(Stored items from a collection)
-------------------------

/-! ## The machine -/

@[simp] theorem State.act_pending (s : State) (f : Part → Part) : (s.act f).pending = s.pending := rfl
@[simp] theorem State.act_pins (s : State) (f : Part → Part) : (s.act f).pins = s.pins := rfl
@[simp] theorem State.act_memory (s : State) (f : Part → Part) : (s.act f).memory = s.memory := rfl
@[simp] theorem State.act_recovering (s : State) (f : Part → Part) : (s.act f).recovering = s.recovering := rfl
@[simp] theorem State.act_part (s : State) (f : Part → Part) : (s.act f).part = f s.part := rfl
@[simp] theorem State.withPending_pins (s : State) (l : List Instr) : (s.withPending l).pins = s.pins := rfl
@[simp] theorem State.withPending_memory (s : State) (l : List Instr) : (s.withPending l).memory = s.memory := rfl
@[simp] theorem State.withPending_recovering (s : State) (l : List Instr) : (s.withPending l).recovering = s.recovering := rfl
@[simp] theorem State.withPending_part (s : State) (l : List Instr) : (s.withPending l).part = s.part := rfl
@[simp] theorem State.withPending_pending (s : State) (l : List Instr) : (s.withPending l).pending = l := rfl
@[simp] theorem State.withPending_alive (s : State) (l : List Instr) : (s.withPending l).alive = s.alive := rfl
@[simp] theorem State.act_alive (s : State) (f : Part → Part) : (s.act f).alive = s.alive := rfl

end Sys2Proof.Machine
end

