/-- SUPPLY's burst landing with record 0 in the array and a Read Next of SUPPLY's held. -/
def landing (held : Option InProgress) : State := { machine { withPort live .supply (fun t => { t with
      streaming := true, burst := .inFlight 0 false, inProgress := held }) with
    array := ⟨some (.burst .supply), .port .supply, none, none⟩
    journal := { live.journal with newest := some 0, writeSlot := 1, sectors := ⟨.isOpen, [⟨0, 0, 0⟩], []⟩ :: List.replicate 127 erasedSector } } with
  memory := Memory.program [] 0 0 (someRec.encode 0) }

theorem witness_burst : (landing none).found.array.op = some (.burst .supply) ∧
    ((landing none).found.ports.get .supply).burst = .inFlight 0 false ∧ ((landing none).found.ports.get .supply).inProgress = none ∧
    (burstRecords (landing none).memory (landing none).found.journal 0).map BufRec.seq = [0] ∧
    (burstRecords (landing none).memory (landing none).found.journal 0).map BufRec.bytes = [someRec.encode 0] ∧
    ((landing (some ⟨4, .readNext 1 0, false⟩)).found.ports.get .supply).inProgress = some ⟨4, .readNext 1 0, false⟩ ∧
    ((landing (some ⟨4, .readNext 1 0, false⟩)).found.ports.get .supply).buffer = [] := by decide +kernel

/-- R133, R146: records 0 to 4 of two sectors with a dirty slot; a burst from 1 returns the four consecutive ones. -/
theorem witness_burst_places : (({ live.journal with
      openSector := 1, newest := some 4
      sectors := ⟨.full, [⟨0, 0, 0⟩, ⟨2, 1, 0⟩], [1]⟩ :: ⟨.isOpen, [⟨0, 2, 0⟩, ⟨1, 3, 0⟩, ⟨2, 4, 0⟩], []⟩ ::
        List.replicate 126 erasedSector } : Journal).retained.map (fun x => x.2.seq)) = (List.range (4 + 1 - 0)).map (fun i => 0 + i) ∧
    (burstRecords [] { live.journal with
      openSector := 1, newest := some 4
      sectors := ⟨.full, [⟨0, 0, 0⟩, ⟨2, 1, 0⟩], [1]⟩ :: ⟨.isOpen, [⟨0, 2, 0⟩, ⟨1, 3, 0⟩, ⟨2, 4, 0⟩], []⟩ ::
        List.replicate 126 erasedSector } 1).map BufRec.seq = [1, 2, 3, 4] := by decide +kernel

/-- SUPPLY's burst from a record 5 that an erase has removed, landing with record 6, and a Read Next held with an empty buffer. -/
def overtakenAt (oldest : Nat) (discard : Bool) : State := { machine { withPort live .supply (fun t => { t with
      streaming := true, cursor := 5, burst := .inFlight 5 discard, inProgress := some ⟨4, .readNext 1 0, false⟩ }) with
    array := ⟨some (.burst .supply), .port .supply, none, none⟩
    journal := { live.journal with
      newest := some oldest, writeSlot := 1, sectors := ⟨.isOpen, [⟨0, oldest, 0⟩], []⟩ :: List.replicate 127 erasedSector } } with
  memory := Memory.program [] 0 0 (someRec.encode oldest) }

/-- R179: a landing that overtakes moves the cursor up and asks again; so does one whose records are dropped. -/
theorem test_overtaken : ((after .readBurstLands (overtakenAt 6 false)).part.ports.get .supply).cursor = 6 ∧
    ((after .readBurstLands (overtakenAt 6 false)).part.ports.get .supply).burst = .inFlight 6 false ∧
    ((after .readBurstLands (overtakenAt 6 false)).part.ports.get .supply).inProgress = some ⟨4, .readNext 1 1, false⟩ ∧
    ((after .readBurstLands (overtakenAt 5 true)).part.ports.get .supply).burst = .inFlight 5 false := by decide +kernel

-------------------------

→ **Task to complete**: Return each line of the records above exactly as it reads.

→ **Your solution**:
/-! ## The machine -/

@[simp] theorem State.act_pending (s : State) (f : Part → Part) : (s.act f).pending = s.pending := rfl
@[simp] theorem State.act_pins (s : State) (f : Part → Part) : (s.act f).pins = s.pins := rfl
@[simp] theorem State.act_memory (s : State) (f : Part → Part) : (s.act f).memory = s.memory := rfl
@[simp] theorem State.act_recovering (s : State) (f : Part → Part) : (s.act f).recovering = s.recovering := rfl
@[simp] theorem State.act_part (s : State) (f : Part → Part) : (s.act f).part = f s.part := rfl
@[simp] theorem State.withPending_pins (s : State) (l : List Instr) : (s.withPending l).pins = s.pins := rfl
@[simp] theorem State.withPending_memory (s : State) (l : List Instr) : (s.withPending l).memory = s.memory := rfl
@[simp] theorem State.withPending_recovering (s : State) (l : List Instr) : (s.withPending l).recovering = s.recovering := rfl
@[simp] theorem State.withPending_part (s : State) (l : List Instr) : (s.withPending l).part = s.part := rfl
@[simp] theorem State.withPending_pending (s : State) (l : List Instr) : (s.withPending l).pending = l := rfl
@[simp] theorem State.withPending_alive (s : State) (l : List Instr) : (s.withPending l).alive = s.alive := rfl
@[simp] theorem State.act_alive (s : State) (f : Part → Part) : (s.act f).alive = s.alive := rfl

end Sys2Proof.Machine
end

/-- SUPPLY's burst landing with record 0 in the array and a Read Next of SUPPLY's held. -/
def landing (held : Option InProgress) : State := { machine { withPort live .supply (fun t => { t with
      streaming := true, burst := .inFlight 0 false, inProgress := held }) with
    array := ⟨some (.burst .supply), .port .supply, none, none⟩
    journal := { live.journal with newest := some 0, writeSlot := 1, sectors := ⟨.isOpen, [⟨0, 0, 0⟩], []⟩ :: List.replicate 127 erasedSector } } with
  memory := Memory.program [] 0 0 (someRec.encode 0) }

theorem witness_burst : (landing none).found.array.op = some (.burst .supply) ∧
    ((landing none).found.ports.get .supply).burst = .inFlight 0 false ∧ ((landing none).found.ports.get .supply).inProgress = none ∧
    (burstRecords (landing none).memory (landing none).found.journal 0).map BufRec.seq = [0] ∧
    (burstRecords (landing none).memory (landing none).found.journal 0).map BufRec.bytes = [someRec.encode 0] ∧
    ((landing (some ⟨4, .readNext 1 0, false⟩)).found.ports.get .supply).inProgress = some ⟨4, .readNext 1 0, false⟩ ∧
    ((landing (some ⟨4, .readNext 1 0, false⟩)).found.ports.get .supply).buffer = [] := by decide +kernel

/-- R133, R146: records 0 to 4 of two sectors with a dirty slot; a burst from 1 returns the four consecutive ones. -/
theorem witness_burst_places : (({ live.journal with
      openSector := 1, newest := some 4
      sectors := ⟨.full, [⟨0, 0, 0⟩, ⟨2, 1, 0⟩], [1]⟩ :: ⟨.isOpen, [⟨0, 2, 0⟩, ⟨1, 3, 0⟩, ⟨2, 4, 0⟩], []⟩ ::
        List.replicate 126 erasedSector } : Journal).retained.map (fun x => x.2.seq)) = (List.range (4 + 1 - 0)).map (fun i => 0 + i) ∧
    (burstRecords [] { live.journal with
      openSector := 1, newest := some 4
      sectors := ⟨.full, [⟨0, 0, 0⟩, ⟨2, 1, 0⟩], [1]⟩ :: ⟨.isOpen, [⟨0, 2, 0⟩, ⟨1, 3, 0⟩, ⟨2, 4, 0⟩], []⟩ ::
        List.replicate 126 erasedSector } 1).map BufRec.seq = [1, 2, 3, 4] := by decide +kernel

/-- SUPPLY's burst from a record 5 that an erase has removed, landing with record 6, and a Read Next held with an empty buffer. -/
def overtakenAt (oldest : Nat) (discard : Bool) : State := { machine { withPort live .supply (fun t => { t with
      streaming := true, cursor := 5, burst := .inFlight 5 discard, inProgress := some ⟨4, .readNext 1 0, false⟩ }) with
    array := ⟨some (.burst .supply), .port .supply, none, none⟩
    journal := { live.journal with
      newest := some oldest, writeSlot := 1, sectors := ⟨.isOpen, [⟨0, oldest, 0⟩], []⟩ :: List.replicate 127 erasedSector } } with
  memory := Memory.program [] 0 0 (someRec.encode oldest) }

/-- R179: a landing that overtakes moves the cursor up and asks again; so does one whose records are dropped. -/
theorem test_overtaken : ((after .readBurstLands (overtakenAt 6 false)).part.ports.get .supply).cursor = 6 ∧
    ((after .readBurstLands (overtakenAt 6 false)).part.ports.get .supply).burst = .inFlight 6 false ∧
    ((after .readBurstLands (overtakenAt 6 false)).part.ports.get .supply).inProgress = some ⟨4, .readNext 1 1, false⟩ ∧
    ((after .readBurstLands (overtakenAt 5 true)).part.ports.get .supply).burst = .inFlight 5 false := by decide +kernel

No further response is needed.